Мне нечего было здесь делать. И незачем возвращаться в казарму. Я постоял на полосе, глядя, как умирает мой самолет. Может быть, я еще чего-то ожидал… военного патруля, Галиса с бластером в руках, явления зеленых десантников, предельно возмущенных произошедшим. Но никого не было.
Может, оно и к лучшему.
И все-таки у меня было здесь еще одно дело. Я понял это, когда увидел в стороне, возле тюремного домика, летающую лодку.
Все они скоты. Но это в целом. А в частностях у нас имеется другой критерий.
Я пошел к тюрьме. Пихнул ногой лодку – та качнулась. Наверное, зеленокожая летчица умеет ею управлять…
Остается только открыть дверь.
– Тревога, – сказал я.
Как бы не так.
– Открыться. Вход. Разблокировать. Впустить.
Я говорил все, что только приходило на ум, но дверь и не думала открываться.
– Зря стараешься. Управление только мысленное.
Как беззвучно умеет ходить Галис…
Я повернулся. Никакого оружия у капитана не было. Он стоял у лодки, разглядывая меня с откровенным любопытством.
– А барьер внизу могу снять только я, – добавил Галис. – Так что… напрасные попытки. Что ты хотел сделать? Убить ее?
– Отпустить.
– Неужели? – он приподнял брови.
– Да. Незачем… нет смысла в личных мучениях…
Слова давались тяжело.
– А Снег?
– Не они убили его.
– Думаешь? Я был вынужден, Петр. У меня не оставалось выхода.
– Я уже сказал, куда ты можешь идти… со своей демагогией…
Галис пожал плечами:
– Честно говоря, этого я вообще не понял. Я не сторонник однополой любви, так что твое пожелание… очень странное.
Я невольно засмеялся:
– Жаль, что я не знаю, как тебя можно оскорбить.
– А, так это было оскорбление? – Галис оживился. – Ну, считай, что я обиделся, если тебя от этого легче.

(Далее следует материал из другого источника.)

theorem keeps_actPlacementUpdate {s0 : State} {q : Req} {s : State} (hs : Keeps s0 s) :
    KeepsAct s0 (actPlacementUpdate q s) := by
  unfold actPlacementUpdate
  repeat' first
    | with_reducible assumption
    | ((try lift_lets -underBinder); intro x; clear_value (hx : x = _); refine keeps_cut (s0 := s0) hx ?_ ?_ <;> clear hx)
    | ((try lift_lets -underBinder); intro x; clear_value x)
    | (intro x; try beta_reduce)
    | with_reducible apply keeps_refuse
    | with_reducible apply keeps_answer
    | with_reducible apply keeps_unitRequests
    | with_reducible apply keeps_actLater
    | with_reducible apply keeps_actRefuse
    | split
    | (with_reducible apply keeps_mk; with_reducible assumption)

theorem keeps_execPlacementUpdate {s0 : State} {q : Req} {s : State} (hs : Keeps s0 s) :
    KeepsRes s0 (execPlacementUpdate q s) := by
  unfold execPlacementUpdate
  repeat' first
    | with_reducible assumption
    | (intro x; try beta_reduce)
    | with_reducible apply keeps_serveWrite
    | with_reducible apply keeps_actPlacementUpdate
    | with_reducible apply keeps_run

theorem keeps_setPlaced {s0 : State} {s : State} {c layer expert : Nat} {b : List Replica} (hs : Keeps s0 s) :
    Keeps s0 (setPlaced s c layer expert b) := by
  unfold setPlaced
  repeat' first
    | with_reducible assumption
    | ((try lift_lets -underBinder); intro x; clear_value (hx : x = _); refine keeps_cut (s0 := s0) hx ?_ ?_ <;> clear hx)
    | ((try lift_lets -underBinder); intro x; clear_value x)
    | (intro x; try beta_reduce)
    | with_reducible apply keeps_modCtx

theorem keeps_storeStatus {s0 s t : State} {u : PUpdate} {a status n : Nat} {bs : List Byte} (hs : Keeps s0 s)
    (e : storeStatus s u a status bs = some (n, t)) : Keeps s0 t := by
  unfold storeStatus at e
  split at e
  · cases h : u.answer with
    | none => rw [h] at e; cases e
    | some x => rw [h] at e; cases e; exact hs
  · split at e
    · next w =>
      split at e
      · cases e; exact keeps_of_some w (keeps_pondWrite hs)
      · cases e; exact hs
    · cases e; exact keeps_localMiss hs

theorem keeps_execPlacementStoreComplete {s0 : State} {ctx layer expert status : Nat} {s : State} (hs : Keeps s0 s) :
    KeepsRes s0 (execPlacementStoreComplete ctx layer expert status s) := by
  unfold execPlacementStoreComplete
  repeat' first
    | with_reducible assumption
    | ((try lift_lets -underBinder); intro x; clear_value (hx : x = _); refine keeps_cut (s0 := s0) hx ?_ ?_ <;> clear hx)
    | ((try lift_lets -underBinder); intro x; clear_value x)
    | (intro x; try beta_reduce)
    | refine keeps_storeStatus ?_ ‹storeStatus _ _ _ _ _ = some _›
    | with_reducible apply keeps_endDeferred
    | with_reducible apply keeps_resendStranded
    | with_reducible apply keeps_setPlaced
    | with_reducible apply keeps_run
    | split
    | refine keeps_fst ‹_ = (_, _)› ?_
    | (with_reducible apply keeps_mk; first | with_reducible assumption | with_reducible apply keeps_endDeferred | with_reducible apply keeps_resendStranded | with_reducible apply keeps_setPlaced | refine keeps_fst ‹_ = (_, _)› ?_ | refine keeps_storeStatus ?_ ‹storeStatus _ _ _ _ _ = some _›)
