theorem keeps_actCollAbort {s0 : State} {q : Req} {s : State} (hs : Keeps s0 s) :
    KeepsAct s0 (actCollAbort q s) := by
  unfold actCollAbort
  repeat' first
    | with_reducible assumption
    | ((try lift_lets -underBinder); intro x; clear_value (hx : x = _); refine keeps_cut (s0 := s0) hx ?_ ?_ <;> clear hx)
    | ((try lift_lets -underBinder); intro x; clear_value x)
    | (intro x; try beta_reduce)
    | with_reducible apply keeps_refuse
    | with_reducible apply keeps_finish
    | with_reducible apply keeps_requestAbort
    | with_reducible apply keeps_actDone
    | with_reducible apply keeps_actRefuse
    | split

theorem keeps_execCollAbort {s0 : State} {q : Req} {s : State} (hs : Keeps s0 s) :
    KeepsRes s0 (execCollAbort q s) := by
  unfold execCollAbort
  repeat' first
    | with_reducible assumption
    | (intro x; try beta_reduce)
    | with_reducible apply keeps_serveWrite
    | with_reducible apply keeps_actCollAbort
    | with_reducible apply keeps_run

theorem keeps_execAdmissionBarrierJoin {s0 : State} {ctx layer gen : Nat} {s : State} (hs : Keeps s0 s) :
    KeepsRes s0 (execAdmissionBarrierJoin ctx layer gen s) := by
  unfold execAdmissionBarrierJoin
  repeat' first
    | with_reducible assumption
    | ((try lift_lets -underBinder); intro x; clear_value (hx : x = _); refine keeps_cut (s0 := s0) hx ?_ ?_ <;> clear hx)
    | ((try lift_lets -underBinder); intro x; clear_value x)
    | (intro x; try beta_reduce)
    | with_reducible apply keeps_openColl
    | with_reducible apply keeps_run
    | split
    | (with_reducible apply keeps_mk; with_reducible assumption)

/-! ### Machine/Fence.lean -/

theorem keeps_discardWork {s0 : State} {s : State} {st : Nat} (hs : Keeps s0 s) :
    Keeps s0 (discardWork s st) := by
  unfold discardWork
  repeat' first
    | with_reducible assumption
    | ((try lift_lets -underBinder); intro x; clear_value (hx : x = _); refine keeps_cut (s0 := s0) hx ?_ ?_ <;> clear hx)
    | ((try lift_lets -underBinder); intro x; clear_value x)
    | (intro x; try beta_reduce)
    | with_reducible apply keeps_modStone
    | with_reducible apply keeps_modStoneFor
    | with_reducible apply keeps_setSender
    | with_reducible apply keeps_dropDma
    | with_reducible apply keeps_dmaError
    | with_reducible apply keeps_forEach
    | (with_reducible apply keeps_mk; with_reducible assumption)

theorem keeps_fenceContext {s0 : State} {s : State} {st : Nat} (hs : Keeps s0 s) :
    Keeps s0 (fenceContext s st) := by
  unfold fenceContext
  repeat' first
    | with_reducible assumption
    | ((try lift_lets -underBinder); intro x; clear_value (hx : x = _); refine keeps_cut (s0 := s0) hx ?_ ?_ <;> clear hx)
    | ((try lift_lets -underBinder); intro x; clear_value x)
    | (intro x; try beta_reduce)
    | with_reducible apply keeps_settle
    | with_reducible apply keeps_stopCtx
    | with_reducible apply keeps_forEach
    | split
    | (with_reducible apply keeps_mk; with_reducible assumption)

theorem keeps_fenceStone {s0 : State} {s : State} {st : Nat} (hs : Keeps s0 s) :
    Keeps s0 (fenceStone s st) := by
  unfold fenceStone
  repeat' first
    | with_reducible assumption
    | ((try lift_lets -underBinder); intro x; clear_value (hx : x = _); refine keeps_cut (s0 := s0) hx ?_ ?_ <;> clear hx)
    | ((try lift_lets -underBinder); intro x; clear_value x)
    | (intro x; try beta_reduce)
    | with_reducible apply keeps_raise1
    | with_reducible apply keeps_fenceContext
    | with_reducible apply keeps_discardWork
    | with_reducible apply keeps_strandChoices
    | with_reducible apply keeps_finish
    | with_reducible apply keeps_requestAbort
    | with_reducible apply keeps_retireBuffers
    | with_reducible apply keeps_forEach
    | split
    | refine keeps_fst ‹_ = (_, _)› ?_
    | (with_reducible apply keeps_mk; with_reducible assumption)

theorem keeps_fenceMany {s0 : State} {s : State} {l : List Nat} (hs : Keeps s0 s) :
    Keeps s0 (fenceMany s l) := by
  unfold fenceMany
  repeat' first
    | with_reducible assumption
    | (intro x; try beta_reduce)
    | with_reducible apply keeps_fenceStone
    | with_reducible apply keeps_forEach

theorem keeps_actFenceStone {s0 : State} {q : Req} {s : State} (hs : Keeps s0 s) :
    KeepsAct s0 (actFenceStone q s) := by
  unfold actFenceStone
  repeat' first
    | with_reducible assumption
    | with_reducible apply keeps_fenceStone
    | with_reducible apply keeps_actDone

theorem keeps_execFenceStone {s0 : State} {q : Req} {s : State} (hs : Keeps s0 s) :
    KeepsRes s0 (execFenceStone q s) := by
  unfold execFenceStone
  repeat' first
    | with_reducible assumption
    | (intro x; try beta_reduce)
    | with_reducible apply keeps_serveWrite
    | with_reducible apply keeps_actFenceStone
    | with_reducible apply keeps_run

theorem keeps_loadStone {s0 : State} {s : State} {t : ImgStone} {st : Nat} (hs : Keeps s0 s) :
    Keeps s0 (loadStone s t st) := by
  unfold loadStone
  repeat' first
    | with_reducible assumption
    | (intro x; try beta_reduce)
    | with_reducible apply keeps_sramFill
    | with_reducible apply keeps_forEach

theorem keeps_moveWindows {s0 : State} {s : State} {c a b : Nat} (hs : Keeps s0 s) :
    Keeps s0 (moveWindows s c a b) := by
  unfold moveWindows
  repeat' first
    | with_reducible assumption
    | ((try lift_lets -underBinder); intro x; clear_value (hx : x = _); refine keeps_cut (s0 := s0) hx ?_ ?_ <;> clear hx)
    | ((try lift_lets -underBinder); intro x; clear_value x)
    | (intro x; try beta_reduce)
    | with_reducible apply keeps_memWrite
    | with_reducible apply keeps_fillWindow
    | with_reducible apply keeps_fresh
    | with_reducible apply keeps_forEach
    | split

theorem keeps_remap {s0 : State} {s : State} {c l b : Nat} (hs : Keeps s0 s) :
    Keeps s0 (remap s c l b) := by
  unfold remap
  repeat' first
    | with_reducible assumption
    | ((try lift_lets -underBinder); intro x; clear_value (hx : x = _); refine keeps_cut (s0 := s0) hx ?_ ?_ <;> clear hx)
    | ((try lift_lets -underBinder); intro x; clear_value x)
    | (intro x; try beta_reduce)
    | with_reducible apply keeps_setCtx
    | with_reducible apply keeps_modStone
    | with_reducible apply keeps_loadStone
    | with_reducible apply keeps_modCtx
    | with_reducible apply keeps_moveWindows
    | with_reducible apply keeps_run
    | with_reducible apply keeps_foldl
    | split

theorem keeps_actRemapStone {s0 : State} {q : Req} {s : State} (hs : Keeps s0 s) :
    KeepsAct s0 (actRemapStone q s) := by
  unfold actRemapStone
  repeat' first
    | with_reducible assumption
    | ((try lift_lets -underBinder); intro x; clear_value (hx : x = _); refine keeps_cut (s0 := s0) hx ?_ ?_ <;> clear hx)
    | ((try lift_lets -underBinder); intro x; clear_value x)
    | (intro x; try beta_reduce)
    | with_reducible apply keeps_refuse
    | with_reducible apply keeps_remap
    | with_reducible apply keeps_actDone
    | with_reducible apply keeps_actRefuse
    | split

theorem keeps_execRemapStone {s0 : State} {q : Req} {s : State} (hs : Keeps s0 s) :
    KeepsRes s0 (execRemapStone q s) := by
  unfold execRemapStone
  repeat' first
    | with_reducible assumption
    | (intro x; try beta_reduce)
    | with_reducible apply keeps_serveWrite
    | with_reducible apply keeps_actRemapStone
    | with_reducible apply keeps_run

theorem keeps_refillGranule {s0 : State} {s : State} {st g : Nat} {d : ObjDesc} {kib : Nat} (hs : Keeps s0 s) :
    Keeps s0 (refillGranule s st g d kib) := by
  unfold refillGranule
  repeat' first
    | with_reducible assumption
    | ((try lift_lets -underBinder); intro x; clear_value (hx : x = _); refine keeps_cut (s0 := s0) hx ?_ ?_ <;> clear hx)
    | ((try lift_lets -underBinder); intro x; clear_value x)
    | (intro x; try beta_reduce)
    | with_reducible apply keeps_sramFill
    | with_reducible apply keeps_fresh

theorem keeps_wordError {s0 : State} {s : State} {scrub : Bool} {st off : Nat} (hs : Keeps s0 s) :
    Keeps s0 (wordError s scrub st off).1 := by
  unfold wordError
  repeat' first
    | with_reducible assumption
    | ((try lift_lets -underBinder); intro x; clear_value (hx : x = _); refine keeps_cut (s0 := s0) hx ?_ ?_ <;> clear hx)
    | ((try lift_lets -underBinder); intro x; clear_value x)
    | (intro x; try beta_reduce)
    | with_reducible apply keeps_fenceStone
    | with_reducible apply keeps_stoneFault
    | with_reducible apply keeps_refillGranule
    | split
    | refine keeps_fst ‹_ = (_, _)› ?_
    | (with_reducible apply keeps_mk; with_reducible assumption)

theorem keeps_readError {s0 : State} {s : State} {st off : Nat} {k : State → State} (hs : Keeps s0 s)
    (hk : ∀ t, Keeps s0 t → Keeps s0 (k t)) : Keeps s0 (readError s st off k) := by
  have hw : Keeps s0 (wordError s false st off).1 := keeps_wordError hs
  unfold readError
  generalize wordError s false st off = x at hw ⊢
  dsimp only
  split
  · exact hk _ hw
  · split
    · exact hw
    · split
      · exact keeps_stopAt hw
      · exact hw

theorem keeps_readWords {s0 : State} {st : Nat} {l : List (Nat × Nat)} {k : State → State} (hk : ∀ t, Keeps s0 t → Keeps s0 (k t))
    {n : Nat} : ∀ {s : State}, Keeps s0 s → Keeps s0 (readWords n s st l k) := by
  induction n with
  | zero => intro s h; exact hk s h
  | succ n ih =>
    intro s h
    simp only [readWords]
    split
    · exact hk s h
    · exact keeps_readError h fun _ g => ih g

theorem keeps_readRanges {s0 : State} {s : State} {st : Nat} {srcs dsts : List (Nat × Nat)} {k : State → State} (hs : Keeps s0 s) (hk : ∀ t, Keeps s0 t → Keeps s0 (k t)) :
    Keeps s0 (readRanges s st srcs dsts k) := by
  unfold readRanges
  repeat' first
    | with_reducible assumption
    | with_reducible apply hk
    | with_reducible apply keeps_readWords

theorem keeps_readSram {s0 : State} {s : State} {st : Nat} {r : SramRead} {srcs dsts : List (Nat × Nat)} {k : State → State} (hs : Keeps s0 s) (hk : ∀ t, Keeps s0 t → Keeps s0 (k t)) :
    Keeps s0 (readSram s st r srcs dsts k) := by
  unfold readSram
  repeat' first
    | with_reducible assumption
    | (intro x; try beta_reduce)
    | with_reducible apply hk
    | with_reducible apply keeps_readRanges
    | with_reducible apply keeps_stoneFault
    | with_reducible apply keeps_readError
    | split

theorem keeps_unitRead {s0 : State} {st : Nat} {r : Nat × Nat} {n : Nat} : ∀ {s : State}, Keeps s0 s →
    Keeps s0 (unitRead n s st r).1 := by
  induction n with
  | zero => intro s h; exact h
  | succ n ih =>
    intro s h
    simp only [unitRead]
    split
    · exact h
    · split
      · exact ih (keeps_wordError h)
      · exact keeps_wordError h

theorem keeps_execScrubPass {s0 : State} {st : Nat} {r : SramRead} {s : State} (hs : Keeps s0 s) :
    KeepsRes s0 (execScrubPass st r s) := by
  unfold execScrubPass
  repeat' first
    | with_reducible assumption
    | (intro x; try beta_reduce)
    | with_reducible apply keeps_stoneFault
    | with_reducible apply keeps_wordError
    | with_reducible apply keeps_run
    | split

theorem keeps_execUnitFailure {s0 : State} {u : FailedUnit} {s : State} (hs : Keeps s0 s) :
    KeepsRes s0 (execUnitFailure u s) := by
  unfold execUnitFailure
  repeat' first
    | with_reducible assumption
    | ((try lift_lets -underBinder); intro x; clear_value (hx : x = _); refine keeps_cut (s0 := s0) hx ?_ ?_ <;> clear hx)
    | ((try lift_lets -underBinder); intro x; clear_value x)
    | (intro x; try beta_reduce)
    | with_reducible apply keeps_raise
    | with_reducible apply keeps_fenceMany
    | with_reducible apply keeps_fenceRouter
    | with_reducible apply keeps_run
    | with_reducible apply keeps_fault
    | split
    | (with_reducible apply keeps_mk; with_reducible assumption)
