theorem keeps_execHostCompletion {s0 : State} {tag status : Nat} {last : Bool} {bytes : List (BitVec 8)} {s : State} (hs : Keeps s0 s) :
    KeepsRes s0 (execHostCompletion tag status last bytes s) := by
  unfold execHostCompletion
  repeat' first
    | with_reducible assumption
    | ((try lift_lets -underBinder); intro x; clear_value (hx : x = _); refine keeps_cut (s0 := s0) hx ?_ ?_ <;> clear hx)
    | ((try lift_lets -underBinder); intro x; clear_value x)
    | (intro x; try beta_reduce)
    | with_reducible apply keeps_pumpUmora
    | with_reducible apply keeps_run
    | split
    | (with_reducible apply keeps_mk; with_reducible assumption)

theorem keeps_setTimeValid {s0 : State} {s : State} {v : Bool} (hs : Keeps s0 s) :
    Keeps s0 (setTimeValid s v) := by
  unfold setTimeValid
  repeat' first
    | with_reducible assumption
    | ((try lift_lets -underBinder); intro x; clear_value (hx : x = _); refine keeps_cut (s0 := s0) hx ?_ ?_ <;> clear hx)
    | ((try lift_lets -underBinder); intro x; clear_value x)
    | (intro x; try beta_reduce)
    | with_reducible apply keeps_setE
    | with_reducible apply keeps_raise1
    | split

theorem keeps_execTimeBeacon {s0 : State} {beaconTime arrivalTime : Nat} {s : State} (hs : Keeps s0 s) :
    KeepsRes s0 (execTimeBeacon beaconTime arrivalTime s) := by
  unfold execTimeBeacon
  repeat' first
    | with_reducible assumption
    | ((try lift_lets -underBinder); intro x; clear_value (hx : x = _); refine keeps_cut (s0 := s0) hx ?_ ?_ <;> clear hx)
    | ((try lift_lets -underBinder); intro x; clear_value x)
    | (intro x; try beta_reduce)
    | with_reducible apply keeps_hostTaken
    | with_reducible apply keeps_setE
    | with_reducible apply keeps_count
    | with_reducible apply keeps_setTimeValid
    | with_reducible apply keeps_run
    | split
    | (with_reducible apply keeps_mk; with_reducible assumption)

theorem keeps_execBadMessage {s0 : State} {code : Nat} {s : State} (hs : Keeps s0 s) :
    KeepsRes s0 (execBadMessage code s) := by
  unfold execBadMessage
  repeat' first
    | with_reducible assumption
    | (intro x; try beta_reduce)
    | with_reducible apply keeps_count
    | with_reducible apply keeps_hostTaken
    | with_reducible apply keeps_run
    | split

theorem keeps_execHoldoverExpiry {s0 : State} {s : State} (hs : Keeps s0 s) :
    KeepsRes s0 (execHoldoverExpiry s) := by
  unfold execHoldoverExpiry
  repeat' first
    | with_reducible assumption
    | (intro x; try beta_reduce)
    | with_reducible apply keeps_setTimeValid
    | with_reducible apply keeps_run

theorem keeps_tickClock {s0 : State} {s : State} (hs : Keeps s0 s) :
    Keeps s0 (tickClock s) := by
  unfold tickClock
  repeat' first
    | with_reducible assumption
    | ((try lift_lets -underBinder); intro x; clear_value (hx : x = _); refine keeps_cut (s0 := s0) hx ?_ ?_ <;> clear hx)
    | ((try lift_lets -underBinder); intro x; clear_value x)
    | (intro x; try beta_reduce)
    | with_reducible apply keeps_countBy
    | (with_reducible apply keeps_mk; with_reducible assumption)

/-! ### Machine/Irq.lean -/

theorem keeps_failProcessor {s0 : State} {s : State} {f : Fault16} (hs : Keeps s0 s) :
    Keeps s0 (failProcessor s f) := by
  unfold failProcessor
  repeat' first
    | with_reducible assumption
    | ((try lift_lets -underBinder); intro x; clear_value (hx : x = _); refine keeps_cut (s0 := s0) hx ?_ ?_ <;> clear hx)
    | ((try lift_lets -underBinder); intro x; clear_value x)
    | (intro x; try beta_reduce)
    | split
    | (with_reducible apply keeps_mk; first | with_reducible assumption)

theorem keeps_stopParity {s0 : State} {s : State} {f : Fault16} (hs : Keeps s0 s) :
    Keeps s0 (stopParity s f) := by
  unfold stopParity
  repeat' first
    | with_reducible assumption
    | with_reducible apply keeps_stopAt
    | split

theorem keeps_loseAccumulator {s0 : State} {s : State} {f : Fault16} (hs : Keeps s0 s) :
    Keeps s0 (loseAccumulator s f) := by
  unfold loseAccumulator
  repeat' first
    | with_reducible assumption
    | ((try lift_lets -underBinder); intro x; clear_value (hx : x = _); refine keeps_cut (s0 := s0) hx ?_ ?_ <;> clear hx)
    | ((try lift_lets -underBinder); intro x; clear_value x)
    | (intro x; try beta_reduce)
    | with_reducible apply keeps_endToken
    | with_reducible apply keeps_dropBufs
    | with_reducible apply keeps_modConf
    | with_reducible apply keeps_fresh
    | split

theorem keeps_execFaultReport {s0 : State} {fs : List Fault16} {s : State} (hs : Keeps s0 s) :
    KeepsRes s0 (execFaultReport fs s) := by
  unfold execFaultReport
  repeat' first
    | with_reducible assumption
    | ((try lift_lets -underBinder); intro x; clear_value (hx : x = _); refine keeps_cut (s0 := s0) hx ?_ ?_ <;> clear hx)
    | ((try lift_lets -underBinder); intro x; clear_value x)
    | (intro x; try beta_reduce)
    | with_reducible apply keeps_failProcessor
    | with_reducible apply keeps_stopParity
    | with_reducible apply keeps_loseAccumulator
    | with_reducible apply keeps_raise
    | with_reducible apply keeps_forEach
    | with_reducible apply keeps_run

theorem keeps_execReportWireStuck {s0 : State} {kind unit level : Nat} {s : State} (hs : Keeps s0 s) :
    KeepsRes s0 (execReportWireStuck kind unit level s) := by
  unfold execReportWireStuck
  repeat' first
    | with_reducible assumption
    | ((try lift_lets -underBinder); intro x; clear_value (hx : x = _); refine keeps_cut (s0 := s0) hx ?_ ?_ <;> clear hx)
    | ((try lift_lets -underBinder); intro x; clear_value x)
    | (intro x; try beta_reduce)
    | with_reducible apply keeps_raise1
    | with_reducible apply keeps_run
    | split
    | (with_reducible apply keeps_mk; with_reducible assumption)

theorem keeps_ackRecords {s0 : State} {s : State} {v : Nat} (hs : Keeps s0 s) :
    Keeps s0 (ackRecords s v) := by
  unfold ackRecords
  repeat' first
    | with_reducible assumption
    | ((try lift_lets -underBinder); intro x; clear_value (hx : x = _); refine keeps_cut (s0 := s0) hx ?_ ?_ <;> clear hx)
    | ((try lift_lets -underBinder); intro x; clear_value x)
    | (intro x; try beta_reduce)
    | split
    | (with_reducible apply keeps_mk; first | with_reducible assumption)

theorem keeps_actFaultAck {s0 : State} {q : Req} {s : State} (hs : Keeps s0 s) :
    KeepsAct s0 (actFaultAck q s) := by
  unfold actFaultAck
  repeat' first
    | with_reducible assumption
    | with_reducible apply keeps_ackRecords
    | with_reducible apply keeps_actDone

theorem keeps_execFaultAck {s0 : State} {q : Req} {s : State} (hs : Keeps s0 s) :
    KeepsRes s0 (execFaultAck q s) := by
  unfold execFaultAck
  repeat' first
    | with_reducible assumption
    | (intro x; try beta_reduce)
    | with_reducible apply keeps_serveWrite
    | with_reducible apply keeps_actFaultAck
    | with_reducible apply keeps_run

Теперь возвращайся в казарму. Тревога снята. Так что тебе повезло, Петр.
Как все просто. Военное положение отменено – и можно хамить командиру, не подчиняться приказам…
Я не двигался.
– Ты что, серьезно хочешь отпустить женщину? – удивился Галис. – Я ее сам сейчас отпущу. Потому и лодка здесь стоит. Вынесу из камеры, погружу, задам челну курс к зеленым. Она мертва, Петр. Зеленые умирают по-иному, не как мы. Расходуют все силы – и отключаются.
Все, что я хотел сказать, застряло у меня в горле. Не прошибить! Они из того же теста, что Геометры. Уверены в себе – на все сто.
Я повернулся и пошел к ограде. Перелезу. Просто перелезу и пойду в город. Найду этих самых звездных торговцев…
– Так от нас не уходят, Петр…
В словах Галиса была угроза. Я резко повернулся, и куалькуа со дна сознания пискнул:
Опасность! Боевая трансформация?
Галис уверенным шагом двигался ко мне.
– Ты задолжал, Петр. Из-за тебя, да, именно из-за тебя, погиб хороший пилот. Будешь прикрывать его сектор. Уйдешь, когда я разрешу. Или – ногами вперед…
– Не пытайся меня остановить, – прошептал я. – Прошу тебя, Галис, не пытайся…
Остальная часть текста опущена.